Frank Elderson, a member of the European Central Bank’s executive board, suggested in September that companies may have a “false sense of security” about their legal position. The Shell case in the Netherlands, he added, could oblige all companies in the country to align with the Paris accord.
“You ought to be very frightened if you’re a CEO,” reckons former Unilever chief executive Paul Polman, who has supported some climate litigation. By ignoring the legal risks, boards are “playing with fire”, he believes.
And this is not the only way in which climate litigation targets Big Oil. While Milieudefensie’s case against Shell was aimed at the company’s future emissions, many US climate lawsuits demand damages for past behaviour. Among the biggest is California’s case against ExxonMobil and other oil majors, filed in September.
“The reputation of Exxon in particular is they fight everything to the death,” says Richard Wiles, president of the Center for Climate Integrity, a Washington-based consultancy. “I would expect the majors to battle for as long as they can,” he says. “That may not be as long as they want.”
The damages claims are based on leaked documents, which show company awareness of climate risks. A 1978 Exxon memo summarised the scientific consensus as “man has a time window of five to 10 years” before tough decisions about energy strategies were critical.

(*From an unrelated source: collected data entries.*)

-- ==== Sys2Proof/Laws/Keeps.lean ====
section
/-!
SUPPORT. Laws/Keeps.lean: the functions that do write memory keep its canonical form, the queue and the datum; the
resets keep the queue and leave an empty memory.
-/
namespace Sys2Proof.Machine

/-- From `s` to `t` the canonical form of memory, the commands waiting and the datum are kept. -/
def State.Keeps (s t : State) : Prop :=
  (Memory.wf s.mem = true → Memory.wf t.mem = true) ∧ t.pending = s.pending ∧ t.datum = s.datum

theorem State.Keeps.refl (s : State) : s.Keeps s := ⟨id, rfl, rfl⟩

theorem State.Keeps.trans {s t u : State} (h : s.Keeps t) (k : t.Keeps u) : s.Keeps u :=
  ⟨fun w => k.1 (h.1 w), k.2.1.trans h.2.1, k.2.2.trans h.2.2⟩

theorem State.Keeps.of_frame {s t : State} (h : t.frame = s.frame) : s.Keeps t := by
  injection h with h1 h2
  injection h2 with h2 h3
  exact ⟨fun w => by rw [h1]; exact w, h2, h3⟩

/-- A change that the frame does not see. -/
theorem State.Keeps.then {s t u : State} (h : s.Keeps t) (k : u.frame = t.frame) : s.Keeps u := h.trans (.of_frame k)

theorem State.Keeps.foldl {α : Type} {f : State → α → State} (h : ∀ (s : State) (x : α), s.Keeps (f s x))
    (l : List α) : ∀ s : State, s.Keeps (l.foldl f s) := by
  induction l with
  | nil => exact State.Keeps.refl
  | cons x l ih => exact fun s => (h s x).trans (ih _)

theorem State.Keeps.fst_foldl {α β : Type} {f : State × β → α → State × β}
    (h : ∀ (p : State × β) (x : α), p.1.Keeps (f p x).1) (l : List α) :
    ∀ p : State × β, p.1.Keeps (l.foldl f p).1 := by
  induction l with
  | nil => exact fun p => State.Keeps.refl _
  | cons x l ih => exact fun p => (h p x).trans (ih _)

theorem State.Keeps.ite {c : Prop} [Decidable c] {s t u : State} (h : s.Keeps t) (k : s.Keeps u) :
    s.Keeps (if c then t else u) := by split <;> assumption

theorem State.pending_wrMem (n : Nat) : ∀ (s : State) (a v : Nat), (s.wrMem a v n).pending = s.pending := by
  induction n with
  | zero => intro s a v; rfl
  | succ n ih => intro s a v; exact ih _ _ _

theorem State.datum_wrMem (n : Nat) : ∀ (s : State) (a v : Nat), (s.wrMem a v n).datum = s.datum := by
  induction n with
  | zero => intro s a v; rfl
  | succ n ih => intro s a v; exact ih _ _ _

theorem State.wrMem_keeps (s : State) (a v n : Nat) : s.Keeps (s.wrMem a v n) :=
  ⟨State.wf_wrMem n s a v, State.pending_wrMem n s a v, State.datum_wrMem n s a v⟩

theorem State.freeStation_keeps (s : State) (st : Nat) : s.Keeps (s.freeStation st) :=
  ⟨State.wf_freeStation s st, rfl, rfl⟩

theorem State.freeAllPlats_keeps (s : State) : s.Keeps s.freeAllPlats := ⟨State.wf_freeAllPlats s, rfl, rfl⟩

/-! ### Route table -/

theorem State.putRoute_keeps (s : State) (t sk dk : Nat) (r : BitVec 64) : s.Keeps (s.putRoute t sk dk r) :=
  State.wrMem_keeps ..

theorem State.copyBank_keeps (s : State) (c n : Nat) (f : Nat → Nat → BitVec 64 → BitVec 64) :
    s.Keeps (s.copyBank c n f) :=
  State.Keeps.foldl (fun _ _ => State.Keeps.foldl (fun _ _ => State.putRoute_keeps ..) _ _) _ _

theorem State.startAround_keeps (s : State) : s.Keeps s.startAround := by
  unfold State.startAround
  extract_lets s1 n s2
  have h2 : s.Keeps s2 := (State.Keeps.of_frame (State.dropPrep_frame s)).trans (State.copyBank_keeps ..)
  refine h2.then ?_
  rw [State.open7_frame, State.frame_mk, State.frame_eta]

theorem State.withBuf_keeps (s : State) (t : Tkt) (body : State → Tkt → List Byte → State)
    (hb : ∀ (s : State) (t : Tkt) (bs : List Byte), s.Keeps (body s t bs)) : s.Keeps (s.withBuf t body) := by
  have h := State.readBuf_frame s t
  unfold State.withBuf
  split <;> rename_i heq <;> rw [heq] at h
  · exact .of_frame h
  · exact .of_frame ((State.endTkt_frame ..).trans h)
  · exact (State.Keeps.of_frame h).trans (hb ..)

theorem State.autoRoute_keeps (s : State) : s.Keeps s.autoRoute := by
  refine State.Keeps.foldl (fun _ _ => State.Keeps.foldl (fun u _ => ?_) _ _) _ _
  refine State.Keeps.ite (State.Keeps.ite (.refl _) (State.putRoute_keeps ..)) (.refl _)

theorem State.bootRoute_keeps (s : State) (p : Nat) : s.Keeps (s.bootRoute p) := by
  have h (u : State) (sk dk : Nat) : u.Keeps (if !noRoute (u.routeAt 0 sk dk) then u
      else if u.bestRoute 0 sk dk = 0 then u else u.putRoute 0 sk dk (u.bestRoute 0 sk dk)) :=
    State.Keeps.ite (.refl _) (State.Keeps.ite (.refl _) (State.putRoute_keeps ..))
  exact (h s 240 p).trans (h _ p 240)

theorem State.putRecs_keeps (rs : List (Nat × Nat × BitVec 64)) : ∀ (s t : State) (n i : Nat),
    s.putRecs n i rs = .ok t → s.Keeps t := by
  induction rs with
  | nil => intro s t n i h; cases h; exact .refl _
  | cons r rs ih =>
    intro s t n i h
    rw [State.putRecs] at h
    split at h
    · cases h
    · exact (State.putRoute_keeps ..).trans (ih _ _ _ _ h)

theorem State.workRouteWrite_keeps (s : State) (t : Tkt) : s.Keeps (s.workRouteWrite t) := by
  refine State.withBuf_keeps _ _ _ (fun s t bs => ?_)
  split
  · exact .of_frame (State.endTkt_frame ..)
  · split
    · exact .of_frame (State.endTkt_frame ..)
    · exact (State.putRecs_keeps _ _ _ _ _ (by assumption)).then (State.endTkt_frame ..)

theorem State.workPrepare_keeps (s : State) (t : Tkt) : s.Keeps (s.workPrepare t) := by
  refine State.Keeps.trans ?_ (State.withBuf_keeps _ _ _ (fun s t bs => ?_))
  · exact ⟨id, rfl, rfl⟩
  · split
    · exact .of_frame (State.endTkt_frame ..)
    · extract_lets n
      split
      · exact .of_frame (State.endTkt_frame ..)
      · refine ((State.copyBank_keeps ..).trans (State.putRecs_keeps _ _ _ _ _ (by assumption))).then ?_
        rw [State.endTkt_frame, State.frame_mk, State.frame_eta]

theorem State.workEnumerate_keeps (s : State) (t : Tkt) : s.Keeps (s.workEnumerate t) := by
  unfold State.workEnumerate
  split
  · extract_lets u
    have hu : s.Keeps u := State.Keeps.ite (State.autoRoute_keeps s) (.refl _)
    refine hu.then ?_
    simp only [↓State.toStage_frame, ↓foldl_frame, ↓State.admitStart_frame, implies_true]
  · split
    · exact .refl _
    · extract_lets on held
      refine .of_frame ?_
      rw [State.endTkt_frame, State.frame_mk, State.frame_eta]

/-! ### Plats -/

theorem State.writeStaged_keeps (s : State) (r : PlatRec) : s.Keeps (s.writeStaged r) := by
  unfold State.writeStaged
  exact (State.Keeps.of_frame (State.setFld_frame ..)).trans
    (State.Keeps.foldl (fun _ _ => State.wrMem_keeps ..) _ _)

theorem State.stagePlan_keeps (s : State) (p : Plan) : s.Keeps (s.stagePlan p) := by
  unfold State.stagePlan
  extract_lets names recs t keep plats
  have h : s.Keeps t := State.Keeps.foldl (fun _ _ => State.writeStaged_keeps ..) _ s
  refine h.then ?_
  rw [State.frame_mk, State.frame_eta]

theorem State.workPlatStage_keeps (s : State) (t : Tkt) : s.Keeps (s.workPlatStage t) := by
  refine State.withBuf_keeps _ _ _ (fun s t bs => ?_)
  extract_lets ws
  split
  · exact .of_frame (State.endTkt_frame ..)
  · split
    · split
      rename_i heq
      replace heq := congrArg (fun p => p.1.frame) heq
      rw [State.platFail_frame] at heq
      exact .of_frame ((State.endTkt_frame ..).trans heq.symm)
    · split
      · exact .of_frame (State.endTkt_frame ..)
      · split
        · exact .of_frame (State.endTkt_frame ..)
        · exact (State.stagePlan_keeps ..).then (State.endTkt_frame ..)

theorem State.bankWithout_keeps (s : State) (st n : Nat) (free : List Nat) : s.Keeps (s.bankWithout st n free) := by
  unfold State.bankWithout
  exact (State.Keeps.of_frame (State.setFld_frame ..)).trans
    (State.Keeps.foldl (fun _ _ => State.wrMem_keeps ..) _ _)

/-! ### Failure stakes -/

theorem State.removeChains_keeps (s : State) (d : Nat × Nat) : s.Keeps (s.removeChains d).1 := by
  unfold State.removeChains
  split
  split
  · exact .refl _
  · extract_lets plats swaps ends t
    have h : s.Keeps t := State.Keeps.foldl (fun _ _ => State.bankWithout_keeps ..) _ s
    refine h.then ?_
    rw [State.fst_frame_mk, State.frame_mk, State.frame_eta]

theorem State.failShadows_keeps (s : State) (d : Nat × Nat) (lanes : List Nat) :
    s.Keeps (s.failShadows d lanes).1 := by
  unfold State.failShadows
  extract_lets failed now tx u
  have hu : s.Keeps u := State.Keeps.ite (.of_frame (State.mark_frame ..)) (.refl _)
  have h : s.Keeps (if now ≠ u.linkState d.1 d.2 ∧ now ≠ LinkSt.FULL ∧ 0 < u.resvCount tx (oppPort d.2) then
      u.removeChains d else (u, [])).1 := by
    split
    · exact hu.trans (State.removeChains_keeps ..)
    · exact hu
  split
  rename_i heq
  rw [heq] at h
  exact h

theorem State.closeFailure_keeps (s : State) (fails : List LaneFail) : s.Keeps (s.closeFailure fails) := by
  unfold State.closeFailure
  extract_lets dirs
  split
  rename_i t sh heq
  have h : s.Keeps t := by
    replace heq := congrArg Prod.fst heq
    rw [← show _ = t from heq]
    refine State.Keeps.fst_foldl (fun p d => ?_) _ (s, [])
    extract_lets lanes
    split
    rename_i u l hu
    have h1 := State.failShadows_keeps p.1 d lanes
    rw [hu] at h1
    exact h1
  refine h.then ?_
  rw [State.close7_frame, State.placeAll_frame]

/-! ### Trace store and bulk window -/

theorem State.storeTrace_keeps (s : State) (r : TraceRec) : s.Keeps (s.storeTrace r) := by
  unfold State.storeTrace
  extract_lets a stop k t
  split
  · exact .of_frame (State.traceDrop_frame s)
  · have h : s.Keeps t := (State.wrMem_keeps ..).then (by rw [State.gcnt_frame, State.setFld_frame])
    refine State.Keeps.ite (State.Keeps.ite ?_ ?_) h
    · exact h.then (State.setFld_frame ..)
    · exact h.then (State.setFld_frame ..)

theorem State.bulkWrite_keeps (s : State) (a : Nat) (r : Req) : s.Keeps (s.bulkWrite a r) := by
  unfold State.bulkWrite
  split
  · exact .refl _
  · extract_lets c t
    have h : s.Keeps t := State.Keeps.ite (State.wrMem_keeps ..) (.refl _)
    exact h.then (State.ans_frame ..)

/-! ### The work of slow commands -/

theorem State.work_keeps (s : State) (t : Tkt) (w : SlowEnd) : s.Keeps (s.work t w) := by
  unfold State.work
  refine State.Keeps.ite (.of_frame (State.writeOn_frame ..)) ?_
  split
  all_goals
    first
      | with_reducible exact State.workEnumerate_keeps ..
      | with_reducible exact State.workPrepare_keeps ..
      | with_reducible exact State.workRouteWrite_keeps ..
      | with_reducible exact State.workPlatStage_keeps ..
      | with_reducible exact .of_frame (State.workModeSet_frame ..)
      | with_reducible exact .of_frame (State.workMapLoad_frame ..)
      | with_reducible exact .of_frame (State.workPortEnable_frame ..)
      | with_reducible exact .of_frame (State.workPortDown_frame ..)
      | with_reducible exact .of_frame (State.workSwitch_frame ..)
      | with_reducible exact .of_frame (State.workDrain_frame ..)
      | with_reducible exact .of_frame (State.workFinish_frame ..)
      | with_reducible exact .of_frame (State.workCacheLoad_frame ..)
      | with_reducible exact .of_frame (State.workPlatSwap_frame ..)
      | with_reducible exact .of_frame (State.workPlatRead_frame ..)
      | with_reducible exact .of_frame (State.workChainProbe_frame ..)
      | with_reducible exact .of_frame (State.workStateConfig_frame ..)
      | with_reducible exact .of_frame (State.workDomainUp_frame ..)
      | with_reducible exact .of_frame (State.workSurveyTake_frame ..)
      | with_reducible exact .of_frame (State.workSurveyRead_frame ..)
      | with_reducible exact .of_frame (State.workTraceRead_frame ..)
      | with_reducible exact .of_frame (State.workTest_frame ..)
      | with_reducible exact .of_frame (State.workVacate_frame ..)
      | with_reducible exact .of_frame (State.workReturn_frame ..)
      | with_reducible exact .of_frame (State.workReplan_frame ..)
      | with_reducible exact .of_frame (State.workFwLoad_frame ..)
      | with_reducible exact .of_frame (State.workHandover_frame ..)
      | with_reducible exact .of_frame (State.workJournalRead_frame ..)

/-! ### The meanings that write memory -/

/-- A meaning answers a next state that keeps what `State.Keeps` says. -/
def OutKeeps (s : State) (o : Out) : Prop := ∃ t, o = .next t ∧ s.Keeps t

theorem OutKeeps.next {s t : State} (h : s.Keeps t) : OutKeeps s (.next t) := ⟨t, rfl, h⟩

/-- A meaning whose frame is known. -/
theorem OutKeeps.of_frame {s : State} {o : Out} (h : outFrame o = some s.frame) : OutKeeps s o := by
  cases o with
  | next t => exact ⟨t, rfl, .of_frame (Option.some.inj h)⟩
  | fault r => nomatch h
  | refused r => nomatch h

theorem execPlatPatchApply_keeps (st : Fin 36) (s : State) : OutKeeps s (execPlatPatchApply st s) := by
  unfold execPlatPatchApply
  extract_lets st t
  split
  · exact .next (.refl _)
  · split
    · exact .next (.refl _)
    · have h : s.Keeps t := .of_frame (State.modStn_frame ..)
      exact .next ((h.trans (State.wrMem_keeps ..)).then (State.setFld_frame ..))

theorem execRouteAround_keeps (s : State) : OutKeeps s (execRouteAround s) := by
  unfold execRouteAround
  split
  · exact .next (.refl _)
  · split
    · split
      · exact .next (.refl _)
      · exact .next (State.startAround_keeps s)
    · split
      · split
        · exact .next (.of_frame (by rw [State.close7_frame, State.placeAll_frame]))
        · exact .next (.refl _)
      · exact .next (.of_frame (State.endAround_frame ..))

theorem execBootInit_keeps (b : BootMap) (s : State) : OutKeeps s (execBootInit b s) := by
  unfold execBootInit
  split
  · exact .next (.refl _)
  · extract_lets t u
    have h : s.Keeps t := (State.Keeps.of_frame (State.merReq_frame ..)).trans (State.freeAllPlats_keeps _)
    have hu : t.Keeps u := by
      refine State.Keeps.ite (.of_frame (State.bootFail_frame ..)) ?_
      split
      · exact .of_frame (State.bootFail_frame ..)
      · exact .of_frame (by rw [State.setStage_frame, State.takeBootMap_frame])
    exact .next ((h.trans hu).trans (State.Keeps.ite (.of_frame (State.toMode_frame ..)) (.refl _)))

theorem execBootServing_keeps (s : State) : OutKeeps s (execBootServing s) := by
  unfold execBootServing
  extract_lets pairs t0 f0 t1 u0 u1 u2 u3
  split
  · exact .next (.refl _)
  · split
    · have h : s.Keeps t0 := by
        refine State.Keeps.foldl (fun u e => ?_) _ s
        exact (State.bootRoute_keeps u e.2).then (State.setHostPair_frame _ e.1 e.2)
      have h1 : s.Keeps t1 := h.trans ⟨id, rfl, rfl⟩
      exact .next (h1.then (foldl_frame (fun u e => State.admitStart_frame ..) _ _))
    · split
      · exact .next (.refl _)
      · refine .next (.of_frame ?_)
        simp only [u3, u2, u1, u0, ↓State.noticeAll_frame, ↓foldl_frame, ↓State.trigger_frame, ↓State.beat_frame,
          ↓State.setFld_frame, ↓State.setStage_frame, ↓State.enablePairs_frame, implies_true]

theorem execStationBistEnd_keeps (st : Fin 36) (f : Fin 7) (s : State) : OutKeeps s (execStationBistEnd st f s) := by
  unfold execStationBistEnd
  extract_lets st
  split
  · exact .next (.refl _)
  · rename_i _ _ t u _ _ _
    extract_lets v
    have h : s.Keeps t := (State.freeStation_keeps s st).then (State.modStn_frame ..)
    refine .next (h.then ?_)
    simp only [v, u, ↓State.tktResult_frame, ↓State.setTests_frame, ↓State.setFld_frame]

“If you really add up what the impacts are of climate change, and hold companies responsible for their fair share of that, it’s into the trillions of dollars,” says Wiles. “That’s not even considering potential fines under consumer fraud statutes or treble damages under racketeering statutes, which could add hundreds of billions of dollars.”
The US oil industry has attacked the cases as part of a co-ordinated campaign. For years, it has fought to transfer them from state to federal courts. But, this year, the Supreme Court has, in effect, ended those attempts. Two key cases, one brought by Massachusetts, the other by Honolulu, could proceed to trial by 2025.
Still, some environmentalists worry that litigation cannot drive change quickly enough. “There’s a lot of appetite from philanthropists [to fund litigation],” says Will McCallum, co-executive director of campaign group Greenpeace UK. Yet, given emissions cuts are needed in the next decade, “often litigation isn’t going to be your friend because of the time it takes”. Greenpeace UK sees it as just one tool alongside political lobbying and public campaigns.
Wiles adds that legal cases can produce funds for climate adaptation and help shape the public debate. “This is just the beginning of litigation against these companies,” he says. “You can imagine all sorts of additional claims that might involve insurance companies, suits against directors, wrongful death claims, all sorts of things.”